### What the task requires
Collect all lines from the records below that include the word "Option".

(Records supplied)

/-! ### Formats as the 46 bits below PG and GN -/

def FmtA.ofBits (b : BitVec 46) : FmtA :=
  { dst := b.extractLsb' 40 6, opa := b.extractLsb' 34 6, opb := b.extractLsb' 28 6, aux := b.extractLsb' 22 6,
    fmt := b.extractLsb' 16 6, prof := b.extractLsb' 10 6, sga := b.getLsbD 9, sgb := b.getLsbD 8,
    msk := b.extractLsb' 5 3, sub := b.extractLsb' 0 5 }
def FmtA.bits (f : FmtA) : BitVec 46 :=
  f.dst ++ (f.opa ++ (f.opb ++ (f.aux ++ (f.fmt ++ (f.prof ++
    (BitVec.ofBool f.sga ++ (BitVec.ofBool f.sgb ++ (f.msk ++ f.sub))))))))

def FmtB.ofBits (b : BitVec 46) : FmtB :=
  { dst := b.extractLsb' 40 6, opa := b.extractLsb' 34 6, imm := b.extractLsb' 0 34 }
def FmtB.bits (f : FmtB) : BitVec 46 := f.dst ++ (f.opa ++ f.imm)

def FmtJ.ofBits (b : BitVec 46) : FmtJ :=
  { ja := b.extractLsb' 40 6, jb := b.extractLsb' 34 6, jhi := b.extractLsb' 16 18, jlo := b.extractLsb' 0 16 }
def FmtJ.bits (f : FmtJ) : BitVec 46 := f.ja ++ (f.jb ++ (f.jhi ++ f.jlo))

def FmtL.ofBits (b : BitVec 46) : FmtL :=
  { dt := b.extractLsb' 40 6, base := b.extractLsb' 35 5, idx := b.extractLsb' 29 6, off := b.extractLsb' 9 20,
    sz := b.extractLsb' 6 3, msk := b.extractLsb' 3 3, lx := b.extractLsb' 0 3 }
def FmtL.bits (f : FmtL) : BitVec 46 :=
  f.dt ++ (f.base ++ (f.idx ++ (f.off ++ (f.sz ++ (f.msk ++ f.lx)))))

def FmtK.ofBits (b : BitVec 46) : FmtK :=
  { ch := b.extractLsb' 44 2, tgt := b.extractLsb' 39 5, frm := b.extractLsb' 34 5, lrec := b.extractLsb' 29 5,
    cnt := b.extractLsb' 23 6, intr := b.getLsbD 22, swe := b.getLsbD 21, sw := b.extractLsb' 12 9,
    kx := b.extractLsb' 0 12 }
def FmtK.bits (f : FmtK) : BitVec 46 :=
  f.ch ++ (f.tgt ++ (f.frm ++ (f.lrec ++ (f.cnt ++ (BitVec.ofBool f.intr ++ (BitVec.ofBool f.swe ++
    (f.sw ++ f.kx)))))))

def FmtM.ofBits (b : BitVec 46) : FmtM :=
  { tile := b.extractLsb' 43 3, osa := b.extractLsb' 37 6, osb := b.extractLsb' 31 6, prof := b.extractLsb' 25 6,
    sga := b.getLsbD 24, sgb := b.getLsbD 23, fmta := b.extractLsb' 17 6, fmtb := b.extractLsb' 11 6,
    klen := b.extractLsb' 4 7, mx := b.extractLsb' 0 4 }
def FmtM.bits (f : FmtM) : BitVec 46 :=
  f.tile ++ (f.osa ++ (f.osb ++ (f.prof ++ (BitVec.ofBool f.sga ++ (BitVec.ofBool f.sgb ++
    (f.fmta ++ (f.fmtb ++ (f.klen ++ f.mx))))))))

def FmtW.ofBits (b : BitVec 46) : FmtW :=
  { dst := b.extractLsb' 40 6, hi := b.getLsbD 39, imm := b.extractLsb' 0 39 }
def FmtW.bits (f : FmtW) : BitVec 46 := f.dst ++ (BitVec.ofBool f.hi ++ f.imm)

/-! ### The word (R55) -/

/-- The common fields of a word and its body. -/
structure Parts where
  st : Bool
  cl : BitVec 4
  op : BitVec 8
  g : Guard
  body : BitVec 46
deriving DecidableEq, Repr

def Parts.ofWord (w : BitVec 64) : Parts :=
  { st := w.getLsbD 63, cl := w.extractLsb' 59 4, op := w.extractLsb' 51 8,
    g := { pg := w.extractLsb' 47 4, gn := w.getLsbD 46 }, body := w.extractLsb' 0 46 }
def Parts.word (p : Parts) : BitVec 64 :=
  BitVec.ofBool p.st ++ (p.cl ++ (p.op ++ (p.g.pg ++ (BitVec.ofBool p.g.gn ++ p.body))))

/-- The outcome of decoding one word: an instruction, or the trap of R62 step 2. -/
inductive Decoded
  /-- A well-formed instruction. -/
  | ok (i : Instr)
  /-- ILG: CL 8 to 15 or a failing field check. -/
  | ilg
  /-- ILL: an unassigned opcode. -/
  | ill
deriving DecidableEq, Repr

/-! ### The opcode maps (R72 to R79) -/

/-- MTS: the registers that have a row of their own in the opcode table. -/
def mtsRow (g : Guard) (f : FmtB) : Instr :=
  if Machine.sysIndex f == 0x010 then .mtsSticky g f
  else if Machine.sysIndex f == 0x00B then .mtsPend g f
  else if Machine.sysIndex f == 0x107 then .regrelWrite g f
  else if Machine.sysIndex f == 0x118 then .tinvcStart g f
  else .mts g f
/-- MOVI by its HI field (R70). -/
def moviRow (g : Guard) (f : FmtW) : Instr := if f.hi then .moviHi g f else .movi g f
/-- VSPICK by its SUB field; SUB above 2 stays a scan word, whose check refuses it (R143). -/
def vspickRow (g : Guard) (f : FmtA) : Instr :=
  if f.sub == 1 then .vspickStart g f else if f.sub == 2 then .vspickFinal g f else .vspickScan g f
/-- QTST by its AUX field (R170). -/
def qtstRow (g : Guard) (f : FmtA) : Instr := if f.aux == 1 then .qtstNar g f else .qtst g f
/-- KCP by KX[3:0] (R244). -/
def kcpRow (g : Guard) (f : FmtK) : Instr := if f.kx.extractLsb' 0 4 == 1 then .kcpOpimg g f else .kcp g f
/-- KSEAL by KX[0] (R244). -/
def ksealRow (g : Guard) (f : FmtK) : Instr := if f.kx.getLsbD 0 then .ksealUnseal g f else .kseal g f
/-- KRES by KX[0] (R316). -/
def kresRow (g : Guard) (f : FmtK) : Instr := if f.kx.getLsbD 0 then .kresDrop g f else .kres g f


/-- Class C (R72). -/
def classC (op : Nat) (g : Guard) (b : BitVec 46) : Option Instr :=
  match op with
  | 0x01 => some (.nop g (FmtJ.ofBits b))
  | 0x02 => some (.br g (FmtJ.ofBits b))
  | 0x03 => some (.brc g (FmtJ.ofBits b))
  | 0x04 => some (.brm g (FmtJ.ofBits b))
  | 0x05 => some (.pbr g (FmtJ.ofBits b))
  | 0x06 => some (.brt g (FmtJ.ofBits b))
  | 0x07 => some (.jtb g (FmtJ.ofBits b))
  | 0x08 => some (.lpad g (FmtJ.ofBits b))
  | 0x09 => some (.call g (FmtJ.ofBits b))
  | 0x0A => some (.ret g (FmtJ.ofBits b))
  | 0x10 => some (.lseq g (FmtJ.ofBits b))
  | 0x11 => some (.lbr g (FmtJ.ofBits b))
  | 0x18 => some (.tfence g (FmtJ.ofBits b))
  | 0x19 => some (.pmark g (FmtJ.ofBits b))
  | 0x1A => some (.fence g (FmtA.ofBits b))
  | 0x1B => some (.yield g (FmtJ.ofBits b))
  | 0x1C => some (.twait g (FmtJ.ofBits b))
  | 0x20 => some (.trap g (FmtJ.ofBits b))
  | 0x21 => some (.svc g (FmtJ.ofBits b))
  | 0x22 => some (.tend g (FmtJ.ofBits b))
  | _ => none

/-- Class I (R73). -/
def classI (op : Nat) (g : Guard) (b : BitVec 46) : Option Instr :=
  match op with
  | 0x01 => some (.add g (FmtA.ofBits b))
  | 0x02 => some (.sub g (FmtA.ofBits b))
  | 0x03 => some (.mul g (FmtA.ofBits b))
  | 0x04 => some (.mulh g (FmtA.ofBits b))
  | 0x05 => some (.div g (FmtA.ofBits b))
  | 0x06 => some (.rem g (FmtA.ofBits b))
  | 0x08 => some (.and g (FmtA.ofBits b))
  | 0x09 => some (.or g (FmtA.ofBits b))
  | 0x0A => some (.xor g (FmtA.ofBits b))
  | 0x0B => some (.andn g (FmtA.ofBits b))
  | 0x0C => some (.shl g (FmtA.ofBits b))
  | 0x0D => some (.shr g (FmtA.ofBits b))
  | 0x0E => some (.sra g (FmtA.ofBits b))
  | 0x0F => some (.rotl g (FmtA.ofBits b))
  | 0x10 => some (.clz g (FmtA.ofBits b))
  | 0x11 => some (.popc g (FmtA.ofBits b))
  | 0x12 => some (.min g (FmtA.ofBits b))
  | 0x13 => some (.max g (FmtA.ofBits b))
  | 0x14 => some (.cmp g (FmtA.ofBits b))
  | 0x15 => some (.sel g (FmtA.ofBits b))
  | 0x18 => some (.pand g (FmtA.ofBits b))
  | 0x19 => some (.por g (FmtA.ofBits b))
  | 0x1A => some (.pxor g (FmtA.ofBits b))
  | 0x1B => some (.pnot g (FmtA.ofBits b))
  | 0x20 => some (.mfs g (FmtB.ofBits b))
  | 0x21 => some (mtsRow g (FmtB.ofBits b))
  | 0x22 => some (.time g (FmtA.ofBits b))
  | 0x28 => some (.lea g (FmtB.ofBits b))
  | 0x2F => some (moviRow g (FmtW.ofBits b))
  | 0x41 => some (.addi g (FmtB.ofBits b))
  | 0x48 => some (.andi g (FmtB.ofBits b))
  | 0x49 => some (.ori g (FmtB.ofBits b))
  | 0x4A => some (.xori g (FmtB.ofBits b))
  | 0x4C => some (.shli g (FmtB.ofBits b))
  | 0x4D => some (.shri g (FmtB.ofBits b))
  | 0x4E => some (.srai g (FmtB.ofBits b))
  | 0x54 => some (.cmpi g (FmtB.ofBits b))
  | _ => none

(End Records supplied)

### Solution to the problem
def classC (op : Nat) (g : Guard) (b : BitVec 46) : Option Instr :=
def classI (op : Nat) (g : Guard) (b : BitVec 46) : Option Instr :=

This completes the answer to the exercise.